> About this exercise: Copy out exactly the stretch of the listing below that begins at the line containing "code (R174). -/" and ends at the line containing "TookHead .forward rest", and copy nothing outside it.

= Beginning of Section =

-- ==== Sys2Proof/Safety.lean ====
section
/-! DEFINITION. The terms in which claims about the device are stated: what a command leaves alone, what stands at the
head of an input queue, and the laws that the manual gives for every moment between two events. -/
namespace Sys2Proof.Machine

/-! ### Frames -/

/-- The parts of the state, each owned by one block or by the model. -/
inductive Part where
  | pending | resetLine | fwd | bwd | ctx | circ | routes | mon | tariffs | rating | settle | time | mgmt | fwdOut
  | bwdOut | draws
  deriving DecidableEq, Repr

/-- A part reads the same in two states. -/
def Part.same (s t : State) : Part → Prop
  | .pending => t.pending = s.pending
  | .resetLine => t.resetLine = s.resetLine
  | .fwd => t.fwd = s.fwd
  | .bwd => t.bwd = s.bwd
  | .ctx => t.ctx = s.ctx
  | .circ => t.circ = s.circ
  | .routes => t.routes = s.routes
  | .mon => t.mon = s.mon
  | .tariffs => t.tariffs = s.tariffs
  | .rating => t.rating = s.rating
  | .settle => t.settle = s.settle
  | .time => t.time = s.time
  | .mgmt => t.mgmt = s.mgmt
  | .fwdOut => t.fwdOut = s.fwdOut
  | .bwdOut => t.bwdOut = s.bwdOut
  | .draws => t.draws = s.draws

/-- From `s` to `t` nothing changes but the parts named. -/
def OnlyChanges (parts : List Part) (s t : State) : Prop := ∀ p, p ∉ parts → p.same s t

/-! ### What stands at the head of a queue -/

/-- A message of this kind is at the head of a port's queue, and `rest` is behind it (R162). -/
def State.headed (s : State) (port : Port) (kind : Nat) (f : Frame) (rest : List Frame) : Prop :=
  (s.port port).queue = f :: rest ∧ kindOf f = kind

/-- A Management Request with this code, of the length that R182 gives it, is at the head of the forward queue. -/
def State.requested (s : State) (code : Nat) (f : Frame) (rest : List Frame) : Prop :=
  s.headed .forward kRequest f rest ∧ requestCode f = code ∧ requestLength code = some f.length

/-- The head message has left the port's queue; nothing else of the port has changed (R162). -/
def TookHead (port : Port) (rest : List Frame) (s t : State) : Prop :=
  t.port port = { s.port port with queue := rest }

/-- The request has been taken and answered with one reply that echoes its tag and code (R174). -/
def Replied (f : Frame) (rest : List Frame) (rc : ReplyCode) (results : List Byte) (s t : State) : Prop :=
  TookHead .forward rest s t ∧ t.bwdOut = s.bwdOut ++ [.reply (kindByteOf f) (requestCode f) rc results]

/-! ### Laws of the blocks -/

/-- The numbering of R141: each number follows the one before it, and `next` follows the last. -/
def follows : List Nat → Nat → Bool
  | [], _ => true
  | [a], next => decide (nextSeqAfter a = next)
  | a :: b :: t, next => decide (nextSeqAfter a = b) && follows (b :: t) next

/-- Time Base: exchange time is a day number and a centisecond of day (section 9.1). -/
def TimeBase.law (b : TimeBase) : Prop :=
  b.now.day ≤ Config.dayMax ∧ b.now.cs < Config.dayLength ∧ b.tickTime.day ≤ Config.dayMax
    ∧ b.tickTime.cs < Config.dayLength

/-- A port: at most 128 messages, each one checked, and a peak that bounds the depth (R162, R163). -/
def PortState.law (port : Port) (p : PortState) : Prop :=
  p.queue.length ≤ p.peak ∧ p.peak ≤ Config.queueMax ∧ ∀ f ∈ p.queue, frameError port f = none
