/-- A frame that the device builds has its length and its check right, so that the checks of R163 judge it by its kind
alone, and its header fields read as they were written (R163, R164, R168, R172). Every emitted message but a reply and a
passed one leaves as one frame of the layout that section 10.6 gives its kind, where its fields fit (R168, R170, R172; the
repeat indication is 1 where set, log entry 29). A reply leaves in parts of at most 109 bytes of results, with the part
number from 0 and the final mark on the last (R168, R182). The fourth part gives the byte of every named value. -/
def Obligations.EmittedMessagesHaveTheirLayout : Prop :=
  (∀ (p : Port) (kind key kindByte : Nat) (body : List Byte),
      kind < 256 → key < 16777216 → kindByte < 256 → body.length ≤ 112 →
        let f := build kind key kindByte body
        f.length = body.length + 8 ∧ kindOf f = kind ∧ lengthOf f = f.length ∧ keyOf f = key ∧ kindByteOf f = kindByte
          ∧ (f.drop 6).take body.length = body
          ∧ frameError p f = (if 128 ≤ kind then none else if accepts p kind = false then some .kind
              else if lengthFits f then none else some .length))
  ∧ (∀ (m : OutMsg) (y : Layout), m.layout = some y → y.Fit → ∃ f, m.wire = [f] ∧ y.Framed f)
  ∧ (∀ (tag code : Nat) (rc : ReplyCode) (results : List Byte),
    tag < 256 → code < 256 → results.length ≤ 13952 →
      let parts := max 1 ((results.length + 108) / 109)
      (OutMsg.reply tag code rc results).wire.length = parts
        ∧ ∀ j f, (OutMsg.reply tag code rc results).wire[j]? = some f →
            (replyPart tag code rc results parts j).Framed f)
  ∧ ([.noRoute, .invalidNumber, .gapped, .congestion, .pricedOut, .settlementFull, .routeUnavailable, .resourceExhausted,
      .notInService, .duplicateReference, .noResponse, .normal, .circuitUnavailable, .numberUnobtainable,
      .circuitFailure].map Cause.value = [1, 2, 3, 4, 5, 6, 7, 8, 9, 10, 11, 16, 17, 18, 19]
    ∧ [.done, .badParameter, .notAvailable, .busy, .notFound, .tableFull].map ReplyCode.value = [0, 1, 2, 3, 4, 5]
    ∧ [.clear, .busy, .congested, .critical].map Band.value = [0, 1, 2, 3]
    ∧ [.normal, .suspect].map Health.value = [0, 1] ∧ [.localLoad, .offered].map Source.value = [0, 1]
    ∧ [.unauthorised, .invalid].map OfferReason.value = [1, 2]
    ∧ [.check, .length, .kind, .overrun].map PortErr.value = [1, 2, 3, 4]
    ∧ [.opened, .closed].map Gate.value = [0, 1] ∧ [.off, .active].map GapState.value = [0, 1]
    ∧ [.outgoing, .bothWay].map Direction.value = [0, 1] ∧ [.controlling, .yielding].map GlareRole.value = [0, 1]
    ∧ [.oldestFree, .lowestNumber].map HuntMode.value = [0, 1]
    ∧ [.inService, .draining, .outOfService].map AdminState.value = [0, 1, 2]
    ∧ [.opened, .held].map OfferState.value = [0, 1]
    ∧ [.ready, .awaitingAccept, .stalled].map ExportState.value = [0, 1, 2]
    ∧ [.unconfigured, .inService, .quiesced].map DeviceState.value = [0, 1, 2]
    ∧ [.proceeding, .alerting, .connected, .clearing].map Phase.value = [1, 2, 3, 4]
    ∧ [.trunkGroup, .routeList, .carrier].map ObjectKind.value = [0, 1, 2]
    ∧ ∀ i d, [.idle, .seized i, .farSeized, .releasing d, .guard d].map Condition.value = [0, 1, 2, 3, 4])
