/-! ### Emission -/

@[simp] theorem State.emitFwd_pending (m : OutMsg) : (s.emitFwd m).pending = s.pending := rfl
@[simp] theorem State.emitFwd_resetLine (m : OutMsg) : (s.emitFwd m).resetLine = s.resetLine := rfl
@[simp] theorem State.emitFwd_fwd (m : OutMsg) : (s.emitFwd m).fwd = s.fwd := rfl
@[simp] theorem State.emitFwd_bwd (m : OutMsg) : (s.emitFwd m).bwd = s.bwd := rfl
@[simp] theorem State.emitFwd_ctx (m : OutMsg) : (s.emitFwd m).ctx = s.ctx := rfl
@[simp] theorem State.emitFwd_circ (m : OutMsg) : (s.emitFwd m).circ = s.circ := rfl
@[simp] theorem State.emitFwd_routes (m : OutMsg) : (s.emitFwd m).routes = s.routes := rfl
@[simp] theorem State.emitFwd_mon (m : OutMsg) : (s.emitFwd m).mon = s.mon := rfl
@[simp] theorem State.emitFwd_tariffs (m : OutMsg) : (s.emitFwd m).tariffs = s.tariffs := rfl
@[simp] theorem State.emitFwd_rating (m : OutMsg) : (s.emitFwd m).rating = s.rating := rfl
@[simp] theorem State.emitFwd_settle (m : OutMsg) : (s.emitFwd m).settle = s.settle := rfl
@[simp] theorem State.emitFwd_time (m : OutMsg) : (s.emitFwd m).time = s.time := rfl
@[simp] theorem State.emitFwd_mgmt (m : OutMsg) : (s.emitFwd m).mgmt = s.mgmt := rfl
@[simp] theorem State.emitFwd_fwdOut (m : OutMsg) : (s.emitFwd m).fwdOut = s.fwdOut ++ [m] := rfl
@[simp] theorem State.emitFwd_bwdOut (m : OutMsg) : (s.emitFwd m).bwdOut = s.bwdOut := rfl
@[simp] theorem State.emitFwd_draws (m : OutMsg) : (s.emitFwd m).draws = s.draws := rfl
@[simp] theorem State.emitFwd_context (m : OutMsg) (i : Nat) : (s.emitFwd m).context i = s.context i := rfl
@[simp] theorem State.emitFwd_lookupRef (m : OutMsg) (r : Nat) : (s.emitFwd m).lookupRef r = s.lookupRef r := rfl
@[simp] theorem State.emitFwd_circuit (m : OutMsg) (k : Nat) : (s.emitFwd m).circuit k = s.circuit k := rfl
@[simp] theorem State.emitFwd_group (m : OutMsg) (g : Nat) : (s.emitFwd m).group g = s.group g := rfl
@[simp] theorem State.emitFwd_carrier (m : OutMsg) (c : Nat) : (s.emitFwd m).carrier c = s.carrier c := rfl
@[simp] theorem State.emitFwd_routeList (m : OutMsg) (l : Nat) : (s.emitFwd m).routeList l = s.routeList l := rfl
@[simp] theorem State.emitFwd_thresholds (m : OutMsg) (n : Nat) : (s.emitFwd m).thresholds n = s.thresholds n := rfl
@[simp] theorem State.emitFwd_timerOf (m : OutMsg) (n : Nat) : (s.emitFwd m).timerOf n = s.timerOf n := rfl
@[simp] theorem State.emitFwd_port (m : OutMsg) (p : Port) : (s.emitFwd m).port p = s.port p := by cases p <;> rfl
@[simp] theorem State.emitBwd_pending (m : OutMsg) : (s.emitBwd m).pending = s.pending := rfl
@[simp] theorem State.emitBwd_resetLine (m : OutMsg) : (s.emitBwd m).resetLine = s.resetLine := rfl
@[simp] theorem State.emitBwd_fwd (m : OutMsg) : (s.emitBwd m).fwd = s.fwd := rfl
@[simp] theorem State.emitBwd_bwd (m : OutMsg) : (s.emitBwd m).bwd = s.bwd := rfl
@[simp] theorem State.emitBwd_ctx (m : OutMsg) : (s.emitBwd m).ctx = s.ctx := rfl
@[simp] theorem State.emitBwd_circ (m : OutMsg) : (s.emitBwd m).circ = s.circ := rfl
@[simp] theorem State.emitBwd_routes (m : OutMsg) : (s.emitBwd m).routes = s.routes := rfl
@[simp] theorem State.emitBwd_mon (m : OutMsg) : (s.emitBwd m).mon = s.mon := rfl
@[simp] theorem State.emitBwd_tariffs (m : OutMsg) : (s.emitBwd m).tariffs = s.tariffs := rfl
@[simp] theorem State.emitBwd_rating (m : OutMsg) : (s.emitBwd m).rating = s.rating := rfl
@[simp] theorem State.emitBwd_settle (m : OutMsg) : (s.emitBwd m).settle = s.settle := rfl
@[simp] theorem State.emitBwd_time (m : OutMsg) : (s.emitBwd m).time = s.time := rfl
@[simp] theorem State.emitBwd_mgmt (m : OutMsg) : (s.emitBwd m).mgmt = s.mgmt := rfl
@[simp] theorem State.emitBwd_fwdOut (m : OutMsg) : (s.emitBwd m).fwdOut = s.fwdOut := rfl
@[simp] theorem State.emitBwd_bwdOut (m : OutMsg) : (s.emitBwd m).bwdOut = s.bwdOut ++ [m] := rfl
@[simp] theorem State.emitBwd_draws (m : OutMsg) : (s.emitBwd m).draws = s.draws := rfl
@[simp] theorem State.emitBwd_context (m : OutMsg) (i : Nat) : (s.emitBwd m).context i = s.context i := rfl
@[simp] theorem State.emitBwd_lookupRef (m : OutMsg) (r : Nat) : (s.emitBwd m).lookupRef r = s.lookupRef r := rfl
@[simp] theorem State.emitBwd_circuit (m : OutMsg) (k : Nat) : (s.emitBwd m).circuit k = s.circuit k := rfl
@[simp] theorem State.emitBwd_group (m : OutMsg) (g : Nat) : (s.emitBwd m).group g = s.group g := rfl
@[simp] theorem State.emitBwd_carrier (m : OutMsg) (c : Nat) : (s.emitBwd m).carrier c = s.carrier c := rfl
@[simp] theorem State.emitBwd_routeList (m : OutMsg) (l : Nat) : (s.emitBwd m).routeList l = s.routeList l := rfl
@[simp] theorem State.emitBwd_thresholds (m : OutMsg) (n : Nat) : (s.emitBwd m).thresholds n = s.thresholds n := rfl
@[simp] theorem State.emitBwd_timerOf (m : OutMsg) (n : Nat) : (s.emitBwd m).timerOf n = s.timerOf n := rfl
@[simp] theorem State.emitBwd_port (m : OutMsg) (p : Port) : (s.emitBwd m).port p = s.port p := by cases p <;> rfl
@[simp] theorem State.notify_pending (t : ExTime) (n : Notice) : (s.notify t n).pending = s.pending := rfl
@[simp] theorem State.notify_resetLine (t : ExTime) (n : Notice) : (s.notify t n).resetLine = s.resetLine := rfl
@[simp] theorem State.notify_fwd (t : ExTime) (n : Notice) : (s.notify t n).fwd = s.fwd := rfl
@[simp] theorem State.notify_bwd (t : ExTime) (n : Notice) : (s.notify t n).bwd = s.bwd := rfl
@[simp] theorem State.notify_ctx (t : ExTime) (n : Notice) : (s.notify t n).ctx = s.ctx := rfl
@[simp] theorem State.notify_circ (t : ExTime) (n : Notice) : (s.notify t n).circ = s.circ := rfl
@[simp] theorem State.notify_routes (t : ExTime) (n : Notice) : (s.notify t n).routes = s.routes := rfl
@[simp] theorem State.notify_mon (t : ExTime) (n : Notice) : (s.notify t n).mon = s.mon := rfl
@[simp] theorem State.notify_tariffs (t : ExTime) (n : Notice) : (s.notify t n).tariffs = s.tariffs := rfl
@[simp] theorem State.notify_rating (t : ExTime) (n : Notice) : (s.notify t n).rating = s.rating := rfl
@[simp] theorem State.notify_settle (t : ExTime) (n : Notice) : (s.notify t n).settle = s.settle := rfl
@[simp] theorem State.notify_time (t : ExTime) (n : Notice) : (s.notify t n).time = s.time := rfl
@[simp] theorem State.notify_mgmt (t : ExTime) (n : Notice) : (s.notify t n).mgmt = s.mgmt := rfl
@[simp] theorem State.notify_fwdOut (t : ExTime) (n : Notice) : (s.notify t n).fwdOut = s.fwdOut := rfl
@[simp] theorem State.notify_bwdOut (t : ExTime) (n : Notice) : (s.notify t n).bwdOut = s.bwdOut ++ [.notice t n] :=
  rfl
@[simp] theorem State.notify_draws (t : ExTime) (n : Notice) : (s.notify t n).draws = s.draws := rfl
@[simp] theorem State.notify_context (t : ExTime) (n : Notice) (i : Nat) : (s.notify t n).context i = s.context i :=
  rfl
@[simp] theorem State.notify_lookupRef (t : ExTime) (n : Notice) (r : Nat) :
    (s.notify t n).lookupRef r = s.lookupRef r :=
  rfl
@[simp] theorem State.notify_circuit (t : ExTime) (n : Notice) (k : Nat) : (s.notify t n).circuit k = s.circuit k :=
  rfl
@[simp] theorem State.notify_group (t : ExTime) (n : Notice) (g : Nat) : (s.notify t n).group g = s.group g := rfl
@[simp] theorem State.notify_carrier (t : ExTime) (n : Notice) (c : Nat) : (s.notify t n).carrier c = s.carrier c :=
  rfl
@[simp] theorem State.notify_routeList (t : ExTime) (n : Notice) (l : Nat) :
    (s.notify t n).routeList l = s.routeList l :=
  rfl
@[simp] theorem State.notify_thresholds (t : ExTime) (n : Notice) (n' : Nat) :
    (s.notify t n).thresholds n' = s.thresholds n' :=
  rfl
@[simp] theorem State.notify_timerOf (t : ExTime) (n : Notice) (n' : Nat) :
    (s.notify t n).timerOf n' = s.timerOf n' :=
  rfl
@[simp] theorem State.notify_port (t : ExTime) (n : Notice) (p : Port) : (s.notify t n).port p = s.port p :=
  by cases p <;> rfl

= End of Section =

> Reply to the task:
/-- The request has been taken and answered with one reply that echoes its tag and code (R174). -/
def Replied (f : Frame) (rest : List Frame) (rc : ReplyCode) (results : List Byte) (s t : State) : Prop :=
  TookHead .forward rest s t ∧ t.bwdOut = s.bwdOut ++ [.reply (kindByteOf f) (requestCode f) rc results]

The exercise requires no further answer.